II. GEREKÇE1. 5271 sayılı Ceza Muhakemesi Kanunu’nun 309 ncu maddesinin, (1), (2) ve (3) ncü fıkraları;(1) Hâkim veya mahkeme tarafından verilen ve istinaf veya temyiz incelemesinden geçmeksizin kesinleşen karar veya hükümde hukuka aykırılık bulunduğunu öğrenen Adalet Bakanlığı, o karar veya hükmün Yargıtayca bozulması istemini, yasal nedenlerini belirterek Yargıtay Cumhuriyet Başsavcılığına yazılı olarak bildirir. (2) Yargıtay Cumhuriyet Başsavcısı, bu nedenleri aynen yazarak karar veya hükmün bozulması istemini içeren yazısını Yargıtayın ilgili ceza dairesine verir.(3) Yargıtayın ceza dairesi ileri sürülen nedenleri yerinde görürse, karar veya hükmü kanun yararına bozar.Şeklinde düzenlenmiştir.
2. 18.04.2005 tarihinde işlemiş olduğu kasten öldürmeye teşebbüs suçundan cezalandırılan ve hakkındaki hüküm kesinleşen hükümlü hakkında Bakırköy Cumhuriyet Başsavcılığının 19.07.2016 tarihli ve 2016/7-17220 sayılı müddetnamesine göre, 6 yıl 8 ay hapis cezasının infazı amacıyla, 15.07.2016 tarihinde ceza infaz kurumuna alınan hükümlünün, cezasından 647 sayılı Kanun'un 19 ve ek 2 nci madde hükümleri uyarınca ½ oranında ve ayda 6 gün indirim yapılmak suretiyle koşullu salıverilme tarihinin 21.09.2017, bihakkın tahliye tarihinin ise 16.09.2021 olarak belirlendiği, İstanbul 19. Ağır Ceza Mahkemesinin, 03.11.2017 tarihli ve 2017/827 değişik iş sayılı kararı ile 21.09.2017 tarihinden geçerli olmak üzere koşullu salıverilmesine karar verildiği, hükümlünün koşullu salıverildikten sonra bihakkın tahliye tarihi olan 16.09.2021 tarihinden önce denetim süresi içerisinde 024.07.2019 tarihinde işlediği 1072 sayılı Kanun'a aykırılık suçundan 10 ay hapis cezasına mahkum olduğu anlaşılmıştır.

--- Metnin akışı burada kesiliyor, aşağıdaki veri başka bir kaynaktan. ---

/-- R459 to R461, R464, R479: the reader. BADGE_READ begins with the carrier and its guard time, or answers why it may
not. REQA leaves after the guard and every 10 ms. Each answer of a card leads to the next frame: cascade levels with
the branch of 1 first at a collision, RATS, PPS at the best common rate, the first Clasp pass. AUTH2 with the right
tag is answered by AUTH3; the identity ends the operation with result 0. A card that fails before its session is open
is counted, halted, and the next one polled for; one whose session is open is not counted. Completes: BADGE_READ,
READER_GUARD_EXPIRY, REQA_RETRY, CARD_ANSWER, CARD_RESPONSE_TIMEOUT, BADGE_TIMEOUT, AUTH2, SECURE_FRAME,
ERROR_FRAME. -/
def Obligations.BadgeReader : Prop :=
  ∀ (s : State) (r : Req) (b : Badge) (inf : List (BitVec 8)), s.up = true →
    let c := s.cl
    let p := r.payload
    let ready : Prop := s.begins 0x0902 r ∧ c.badge = none ∧ 1 ≤ leAt p 0 2 ∧ leAt p 0 2 ≤ 10000
    let answer (code : Nat) : State :=
      (s.begun 0x0902 r).holdFor true r.party 0x0902 r.tag stOk false (le 1 code ++ List.replicate 27 0)
    let at_ (x : BadgeStage) : Prop := c.badge = some b ∧ b.stage = x ∧ s.readerOk = true
    let sent (t : State) (l : List Bytes) : Prop := t.cl.sent = c.sent ++ l
    let to_ (t : State) (y : Badge) (l : List Bytes) : Prop := t = { s with cl := { c with badge := some y, sent := c.sent ++ l } }
    let polls (y : Badge) : Badge := { y with stage := .polling, reqaAt := s.now, uid := [] }
    let left (t : State) (fails : Nat) : Prop := t.cl.authFails = fails ∧ t.cl.clasp = none ∧
      (b.cards < 8 → t.cl.badge = some (polls b)) ∧ (8 ≤ b.cards → t.cl.badge = none ∧ t.cl.carrier = false)
    let failed (t : State) : Prop := left t (satInc c.authFails 65535)
    let dropped (t : State) : Prop := left t c.authFails ∧ bit t.cl.events 3 = true
    (ready → 2 ≤ c.mode.toNat → s.readerOk = true → c.clasp = none → s.pwr.field < 5 →
      ∃ t x, exec (.badgeRead r) s = .next t ∧ t.cl.badge = some x ∧ x.stage = .guard ∧ x.party = r.party ∧ x.tag = r.tag ∧
        x.timeout = leAt p 0 2 ∧ x.begun = s.now ∧ s.now ≤ x.reqaAt ∧ t.cl.carrier = true ∧ t.drn.held = s.drn.held) ∧
    (ready → (c.mode.toNat < 2 ∨ s.readerOk = false) → exec (.badgeRead r) s = .next (answer 5)) ∧
    (ready → 2 ≤ c.mode.toNat → s.readerOk = true → c.clasp = none → 5 ≤ s.pwr.field →
      exec (.badgeRead r) s = .next (answer 4)) ∧
    (at_ .guard → b.reqaAt + fld c.ctrl 15 8 * (msC / 10) ≤ s.now →
      ∃ t, exec .readerGuardExpiry s = .next t ∧ to_ t (polls b) [[0x26]]) ∧
    (at_ .guard → s.now < b.reqaAt + fld c.ctrl 15 8 * (msC / 10) → exec .readerGuardExpiry s = .next s) ∧
    (at_ .polling → b.reqaAt + 10 * msC ≤ s.now → ∃ t, exec .reqaRetry s = .next t ∧ to_ t (polls b) [[0x26]]) ∧
    (at_ .polling → s.now < b.reqaAt + 10 * msC → exec .reqaRetry s = .next s) ∧
    (∀ n, at_ .polling → ∃ t, exec (.cardAnswer (.atqa n)) s = .next t ∧
      to_ t { b with stage := .anticol 1 [], uid := [] } [[0x93, 0x20]]) ∧
    (∀ l known bits, at_ (.anticol l known) → known.length + bits.length < 40 →
      let all := known ++ bits ++ [true]
      ∃ t, exec (.cardAnswer (.uidBits bits true)) s = .next t ∧ to_ t { b with stage := .anticol l all } [anticolFrame l all]) ∧
    (∀ l known bits u, at_ (.anticol l known) → (known ++ bits).length = 40 → packLow (known ++ bits) = u →
      u.drop 4 = [(u.take 4).foldl (· ^^^ ·) 0] → ∃ t, exec (.cardAnswer (.uidBits bits false)) s = .next t ∧
        to_ t { b with stage := .select l, uid := b.uid ++ levelUid u } [selByte l :: 0x70 :: u]) ∧
    (∀ l iso4, at_ (.select l) → l < 3 → ∃ t, exec (.cardAnswer (.sak true iso4)) s = .next t ∧
      to_ t { b with stage := .anticol (l + 1) [] } [[selByte (l + 1), 0x20]]) ∧
    (∀ l, at_ (.select l) → ∃ t, exec (.cardAnswer (.sak false true)) s = .next t ∧
      to_ t { b with stage := .rats, cards := b.cards + 1 } [[0xE0, 0x80]]) ∧
    (∀ ta : BitVec 8, at_ .rats → ∃ t y, exec (.cardAnswer (.ats ta)) s = .next t ∧ t.cl.badge = some y ∧ y.stage = .pps ∧
      y.capable = true ∧ t.cl.rate = BitVec.ofNat 4 (s.bestRate ta) ∧ sent t [[0xD0, 0x11, BitVec.ofNat 8 (5 * s.bestRate ta)]]) ∧
    (∀ n key, at_ .pps → s.canDraw 4 128 = true → c.keys.find? (fun e => e.2.role.getLsbD 2) = some (n, key) →
      ∃ t x, exec (.cardAnswer .pps) s = .next t ∧ t.cl.badge = some { b with stage := .auth } ∧ t.cl.clasp = some x ∧
        x.isOpen = false ∧ x.credUid = b.uid ∧ x.keyNo = n ∧ x.k = claspKey (masterKey key) b.uid ∧
        sent t [(0x01 : Byte) :: BitVec.ofNat 8 n :: x.na ++ [BitVec.ofNat 8 b.uid.length] ++ b.uid]) ∧
    ((at_ .auth ∨ at_ .session) → ∃ t, exec .cardResponseTimeout s = .next t ∧ failed t) ∧
    (at_ .identity → ∃ t, exec .cardResponseTimeout s = .next t ∧ dropped t) ∧
    (∀ l known, (at_ (.anticol l known) ∨ at_ (.select l)) → ∃ t, exec .cardResponseTimeout s = .next t ∧
      to_ t (polls b) [[0x26]]) ∧
    (c.badge = some b → b.begun + b.timeout * msC ≤ s.now → ∃ t, exec .badgeTimeout s = .next t ∧ t.cl.badge = none ∧
      t.cl.carrier = false ∧ t.cl.carrierOffAt = s.now ∧ bit t.cl.events 7 = true) ∧
    (c.badge = some b → s.now < b.begun + b.timeout * msC → exec .badgeTimeout s = .next s) ∧
    (∀ x, at_ .auth → c.clasp = some x →
      let m := c.chain ++ inf
      (m.length = 33 → leAt m 0 1 = 2 → m.drop 17 = tagB x.k x.na (sub m 1 16) x.credUid →
        ∃ t, exec (.auth2 inf) s = .next t ∧ t.cl.badge = some { b with stage := .session } ∧
          t.cl.clasp = some { x with nb := sub m 1 16, ks := sessionKey x.k x.na (sub m 1 16), lastAt := s.now } ∧
          sent t [(0x03 : Byte) :: tagA x.k x.na (sub m 1 16) x.credUid]) ∧
      ((m.length ≠ 33 ∨ leAt m 0 1 ≠ 2 ∨ m.drop 17 ≠ tagB x.k x.na (sub m 1 16) x.credUid) →
        ∃ t, exec (.auth2 inf) s = .next t ∧ failed t)) ∧
    (∀ x, c.clasp = some x →
      let f := openFrame x.ks 2 x.rxCtr (c.chain ++ inf)
      (at_ .session → f = some [0] → ∃ t y, exec (.secureFrame inf) s = .next t ∧ t.cl.badge = some { b with stage := .identity } ∧
        t.cl.clasp = some y ∧ y.isOpen = true ∧ y.rxCtr = x.rxCtr + 1 ∧ y.txCtr = x.txCtr + 1 ∧ bit t.cl.events 2 = true) ∧
      (∀ id, at_ .identity → f = some (0 :: id) → s.drn.out.contains (b.party, b.tag, 0x0902) = true →
        ∃ t h, exec (.secureFrame inf) s = .next t ∧ t.cl.badge = none ∧ t.cl.carrier = false ∧ h ∈ t.drn.held ∧
          h.party = b.party ∧ h.tag = b.tag ∧ h.status = stOk ∧
          h.payload = le 1 0 ++ le 1 b.uid.length ++ sub b.uid 0 10 ++ sub id 0 16) ∧
      (∀ e id, at_ .identity → f = some (e :: id) → e ≠ 0 → ∃ t, exec (.secureFrame inf) s = .next t ∧ dropped t) ∧
      (c.badge = some b → s.readerOk = true → f = none → ∃ t, exec (.secureFrame inf) s = .next t ∧
        (if b.stage = .identity then dropped t else failed t)) ∧
      (c.badge = some b → inf.headD 0 = 0x7F → ∃ t, exec (.errorFrame inf) s = .next t ∧
        (if b.stage = .identity then dropped t else failed t)))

3. Hükümlünün infaza konu cezasından dolayı koşullu salıverilme hakkından yararlanabilmesi bakımından infaz kurumunda geçirilmesi gereken sürenin belirlenmesinde 647 sayılı Kanun hükümleri uyarınca yapılan uygulamanın 5275 sayılı Kanun hükümlerine göre yapılacak uygulamaya göre lehe olduğu, koşullu salıverilme ile ilgili uygulama bakımından 647 sayılı Kanun hükümleri ile 5275 sayılı Kanun hükümlerinin sadece lehe olan bölümlerinin alınıp karma uygulama yapılmasının mümkün olmadığı, hükümlerin bir bütün olarak uygulanmasının zorunlu olduğu, denetim süresi ile ilgili 5275 sayılı Kanun'un 107. maddesinin altıncı fıkrasında 7242 sayılı Kanun'un 48 inci maddesi ile yapılan değişiklik öncesi "Koşullu salıverilen hükümlünün tabi tutulacağı denetim süresi, yukarıdaki fıkralara göre infaz kurumunda geçirilmesi gereken sürenin yarısı kadardır. Ancak süreli hapislerde hakederek tahliye tarihini geçemez." şeklindeki düzenleme dikkate alındığında 5275 sayılı Kanun hükümlerine göre koşullu salıverilme süresinin belirlenmesi ve koşullu salıverilme kararı verilmesi durumunda denetim süresinin uygulanmasının sözkonusu olabileceği, somut olayda hükümlü hakkında koşullu salıverilme süresi bakımından lehe kabul edilen 647 sayılı Kanun hükümleri uygulandığı anlaşılmakla, denetim süresinin 647 sayılı Kanun'a göre belirlenmesi ve bihakkın tahliye tarihine kadar devam ettiğinin kabulünde zorunluluk bulunduğu ve denetim süresi dolmadan kasıtlı suçtan hapis cezası ile cezalandırılan hükümlü hakkında daha önce verilen koşullu salıverilme kararının geri alınmasına, işlediği ikinci suçun ceza miktarıda dikkate alınarak ikinci suç tarihinden başlayarak bihakkın tahliye tarihini geçmeyecek şekilde aynen infaz kararı verilmesi gerektiği gözetilmeksizin, 647 sayılı Kanun ve 5275 sayılı Kanun hükümleri karma uygulanmak suretiyle ikinci suçun denetim süresi dolduktan sonra işlendiği gerekçesiyle, koşullu salıverilme kararının geri alınması ve aynen infaza ilişkin Cumhuriyet Başsavcılığının talebinin reddine dair İnfaz Hakimliğince verilen karar usul ve yasaya aykırı olması nedeniyle bu karara karşı yapılan itirazın kabulü yerine reddine dair itiraz mercince verilen karar Kanun’a aykırı olup kanun yararına bozma talebi yerinde görülmüştür.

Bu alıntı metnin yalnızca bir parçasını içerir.